● DATA FOR THIS TASK
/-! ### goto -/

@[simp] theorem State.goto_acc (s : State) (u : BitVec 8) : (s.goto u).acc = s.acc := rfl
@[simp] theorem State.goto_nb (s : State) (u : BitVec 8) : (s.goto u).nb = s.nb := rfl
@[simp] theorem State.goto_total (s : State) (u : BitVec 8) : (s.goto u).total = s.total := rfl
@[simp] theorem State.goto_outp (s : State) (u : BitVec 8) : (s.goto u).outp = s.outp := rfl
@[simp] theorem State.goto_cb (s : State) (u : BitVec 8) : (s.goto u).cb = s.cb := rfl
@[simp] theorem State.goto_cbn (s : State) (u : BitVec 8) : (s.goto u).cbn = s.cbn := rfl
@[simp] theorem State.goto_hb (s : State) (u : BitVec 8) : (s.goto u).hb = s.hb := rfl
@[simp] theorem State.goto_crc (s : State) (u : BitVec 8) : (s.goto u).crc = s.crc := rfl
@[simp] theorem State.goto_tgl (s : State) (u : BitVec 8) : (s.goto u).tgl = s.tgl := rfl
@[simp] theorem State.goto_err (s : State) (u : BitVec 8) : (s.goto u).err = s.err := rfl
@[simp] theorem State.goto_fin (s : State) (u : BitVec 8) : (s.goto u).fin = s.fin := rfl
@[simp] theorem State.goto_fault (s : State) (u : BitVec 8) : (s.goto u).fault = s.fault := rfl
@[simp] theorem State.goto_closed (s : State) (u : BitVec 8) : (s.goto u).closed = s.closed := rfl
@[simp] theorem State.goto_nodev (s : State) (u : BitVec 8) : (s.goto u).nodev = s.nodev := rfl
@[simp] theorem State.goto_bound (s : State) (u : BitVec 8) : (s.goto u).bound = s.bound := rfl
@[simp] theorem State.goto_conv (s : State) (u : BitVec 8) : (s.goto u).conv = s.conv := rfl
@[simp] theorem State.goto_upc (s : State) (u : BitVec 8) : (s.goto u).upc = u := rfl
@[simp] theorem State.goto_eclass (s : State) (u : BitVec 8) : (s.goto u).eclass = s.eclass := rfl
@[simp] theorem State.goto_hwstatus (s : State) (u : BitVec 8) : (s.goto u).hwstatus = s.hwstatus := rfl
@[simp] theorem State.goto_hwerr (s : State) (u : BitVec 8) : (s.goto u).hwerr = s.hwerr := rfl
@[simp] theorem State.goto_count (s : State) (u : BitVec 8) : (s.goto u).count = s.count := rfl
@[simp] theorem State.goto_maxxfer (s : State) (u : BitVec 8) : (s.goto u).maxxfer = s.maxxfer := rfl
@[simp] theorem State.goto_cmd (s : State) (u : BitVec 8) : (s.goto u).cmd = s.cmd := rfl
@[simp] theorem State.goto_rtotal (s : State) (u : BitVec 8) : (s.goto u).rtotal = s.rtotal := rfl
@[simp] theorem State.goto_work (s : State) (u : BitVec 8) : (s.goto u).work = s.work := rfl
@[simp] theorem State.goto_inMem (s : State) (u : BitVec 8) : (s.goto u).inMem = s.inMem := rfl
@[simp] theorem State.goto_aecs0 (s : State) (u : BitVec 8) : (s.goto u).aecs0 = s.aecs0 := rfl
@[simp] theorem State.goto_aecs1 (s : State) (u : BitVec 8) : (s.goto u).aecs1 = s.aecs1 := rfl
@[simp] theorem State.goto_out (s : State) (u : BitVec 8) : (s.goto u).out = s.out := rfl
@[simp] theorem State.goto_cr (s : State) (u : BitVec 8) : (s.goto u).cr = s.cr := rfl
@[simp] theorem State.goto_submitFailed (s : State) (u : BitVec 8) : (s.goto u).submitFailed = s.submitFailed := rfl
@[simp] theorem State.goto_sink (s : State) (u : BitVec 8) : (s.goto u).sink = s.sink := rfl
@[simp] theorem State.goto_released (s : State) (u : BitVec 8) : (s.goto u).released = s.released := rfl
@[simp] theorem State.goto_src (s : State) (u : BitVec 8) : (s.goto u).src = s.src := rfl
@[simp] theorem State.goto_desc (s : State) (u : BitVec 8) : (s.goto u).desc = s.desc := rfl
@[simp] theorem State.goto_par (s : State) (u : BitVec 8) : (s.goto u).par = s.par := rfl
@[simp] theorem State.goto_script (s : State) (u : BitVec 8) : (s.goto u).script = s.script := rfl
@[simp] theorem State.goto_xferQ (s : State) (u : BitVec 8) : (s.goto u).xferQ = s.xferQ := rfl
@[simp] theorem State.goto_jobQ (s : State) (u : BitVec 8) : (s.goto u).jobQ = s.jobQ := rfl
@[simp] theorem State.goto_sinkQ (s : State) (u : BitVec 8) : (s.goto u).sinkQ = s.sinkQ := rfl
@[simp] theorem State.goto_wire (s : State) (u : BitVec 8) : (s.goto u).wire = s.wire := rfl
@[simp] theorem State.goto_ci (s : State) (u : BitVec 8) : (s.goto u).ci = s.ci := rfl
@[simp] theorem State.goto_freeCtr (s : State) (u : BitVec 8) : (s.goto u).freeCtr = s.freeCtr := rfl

● PROBLEM TO SOLVE
Restate each of the entries above verbatim.

● WRITTEN ANSWER
/-! ### goto -/

@[simp] theorem State.goto_acc (s : State) (u : BitVec 8) : (s.goto u).acc = s.acc := rfl
@[simp] theorem State.goto_nb (s : State) (u : BitVec 8) : (s.goto u).nb = s.nb := rfl
@[simp] theorem State.goto_total (s : State) (u : BitVec 8) : (s.goto u).total = s.total := rfl
@[simp] theorem State.goto_outp (s : State) (u : BitVec 8) : (s.goto u).outp = s.outp := rfl
@[simp] theorem State.goto_cb (s : State) (u : BitVec 8) : (s.goto u).cb = s.cb := rfl
@[simp] theorem State.goto_cbn (s : State) (u : BitVec 8) : (s.goto u).cbn = s.cbn := rfl
@[simp] theorem State.goto_hb (s : State) (u : BitVec 8) : (s.goto u).hb = s.hb := rfl
@[simp] theorem State.goto_crc (s : State) (u : BitVec 8) : (s.goto u).crc = s.crc := rfl
@[simp] theorem State.goto_tgl (s : State) (u : BitVec 8) : (s.goto u).tgl = s.tgl := rfl
@[simp] theorem State.goto_err (s : State) (u : BitVec 8) : (s.goto u).err = s.err := rfl
@[simp] theorem State.goto_fin (s : State) (u : BitVec 8) : (s.goto u).fin = s.fin := rfl
@[simp] theorem State.goto_fault (s : State) (u : BitVec 8) : (s.goto u).fault = s.fault := rfl
@[simp] theorem State.goto_closed (s : State) (u : BitVec 8) : (s.goto u).closed = s.closed := rfl
@[simp] theorem State.goto_nodev (s : State) (u : BitVec 8) : (s.goto u).nodev = s.nodev := rfl
@[simp] theorem State.goto_bound (s : State) (u : BitVec 8) : (s.goto u).bound = s.bound := rfl
@[simp] theorem State.goto_conv (s : State) (u : BitVec 8) : (s.goto u).conv = s.conv := rfl
@[simp] theorem State.goto_upc (s : State) (u : BitVec 8) : (s.goto u).upc = u := rfl
@[simp] theorem State.goto_eclass (s : State) (u : BitVec 8) : (s.goto u).eclass = s.eclass := rfl
@[simp] theorem State.goto_hwstatus (s : State) (u : BitVec 8) : (s.goto u).hwstatus = s.hwstatus := rfl
@[simp] theorem State.goto_hwerr (s : State) (u : BitVec 8) : (s.goto u).hwerr = s.hwerr := rfl
@[simp] theorem State.goto_count (s : State) (u : BitVec 8) : (s.goto u).count = s.count := rfl
@[simp] theorem State.goto_maxxfer (s : State) (u : BitVec 8) : (s.goto u).maxxfer = s.maxxfer := rfl
@[simp] theorem State.goto_cmd (s : State) (u : BitVec 8) : (s.goto u).cmd = s.cmd := rfl
@[simp] theorem State.goto_rtotal (s : State) (u : BitVec 8) : (s.goto u).rtotal = s.rtotal := rfl
@[simp] theorem State.goto_work (s : State) (u : BitVec 8) : (s.goto u).work = s.work := rfl
@[simp] theorem State.goto_inMem (s : State) (u : BitVec 8) : (s.goto u).inMem = s.inMem := rfl
@[simp] theorem State.goto_aecs0 (s : State) (u : BitVec 8) : (s.goto u).aecs0 = s.aecs0 := rfl
@[simp] theorem State.goto_aecs1 (s : State) (u : BitVec 8) : (s.goto u).aecs1 = s.aecs1 := rfl
@[simp] theorem State.goto_out (s : State) (u : BitVec 8) : (s.goto u).out = s.out := rfl
@[simp] theorem State.goto_cr (s : State) (u : BitVec 8) : (s.goto u).cr = s.cr := rfl
@[simp] theorem State.goto_submitFailed (s : State) (u : BitVec 8) : (s.goto u).submitFailed = s.submitFailed := rfl
@[simp] theorem State.goto_sink (s : State) (u : BitVec 8) : (s.goto u).sink = s.sink := rfl
@[simp] theorem State.goto_released (s : State) (u : BitVec 8) : (s.goto u).released = s.released := rfl
@[simp] theorem State.goto_src (s : State) (u : BitVec 8) : (s.goto u).src = s.src := rfl
@[simp] theorem State.goto_desc (s : State) (u : BitVec 8) : (s.goto u).desc = s.desc := rfl
@[simp] theorem State.goto_par (s : State) (u : BitVec 8) : (s.goto u).par = s.par := rfl
@[simp] theorem State.goto_script (s : State) (u : BitVec 8) : (s.goto u).script = s.script := rfl
@[simp] theorem State.goto_xferQ (s : State) (u : BitVec 8) : (s.goto u).xferQ = s.xferQ := rfl
@[simp] theorem State.goto_jobQ (s : State) (u : BitVec 8) : (s.goto u).jobQ = s.jobQ := rfl
@[simp] theorem State.goto_sinkQ (s : State) (u : BitVec 8) : (s.goto u).sinkQ = s.sinkQ := rfl
@[simp] theorem State.goto_wire (s : State) (u : BitVec 8) : (s.goto u).wire = s.wire := rfl
@[simp] theorem State.goto_ci (s : State) (u : BitVec 8) : (s.goto u).ci = s.ci := rfl
@[simp] theorem State.goto_freeCtr (s : State) (u : BitVec 8) : (s.goto u).freeCtr = s.freeCtr := rfl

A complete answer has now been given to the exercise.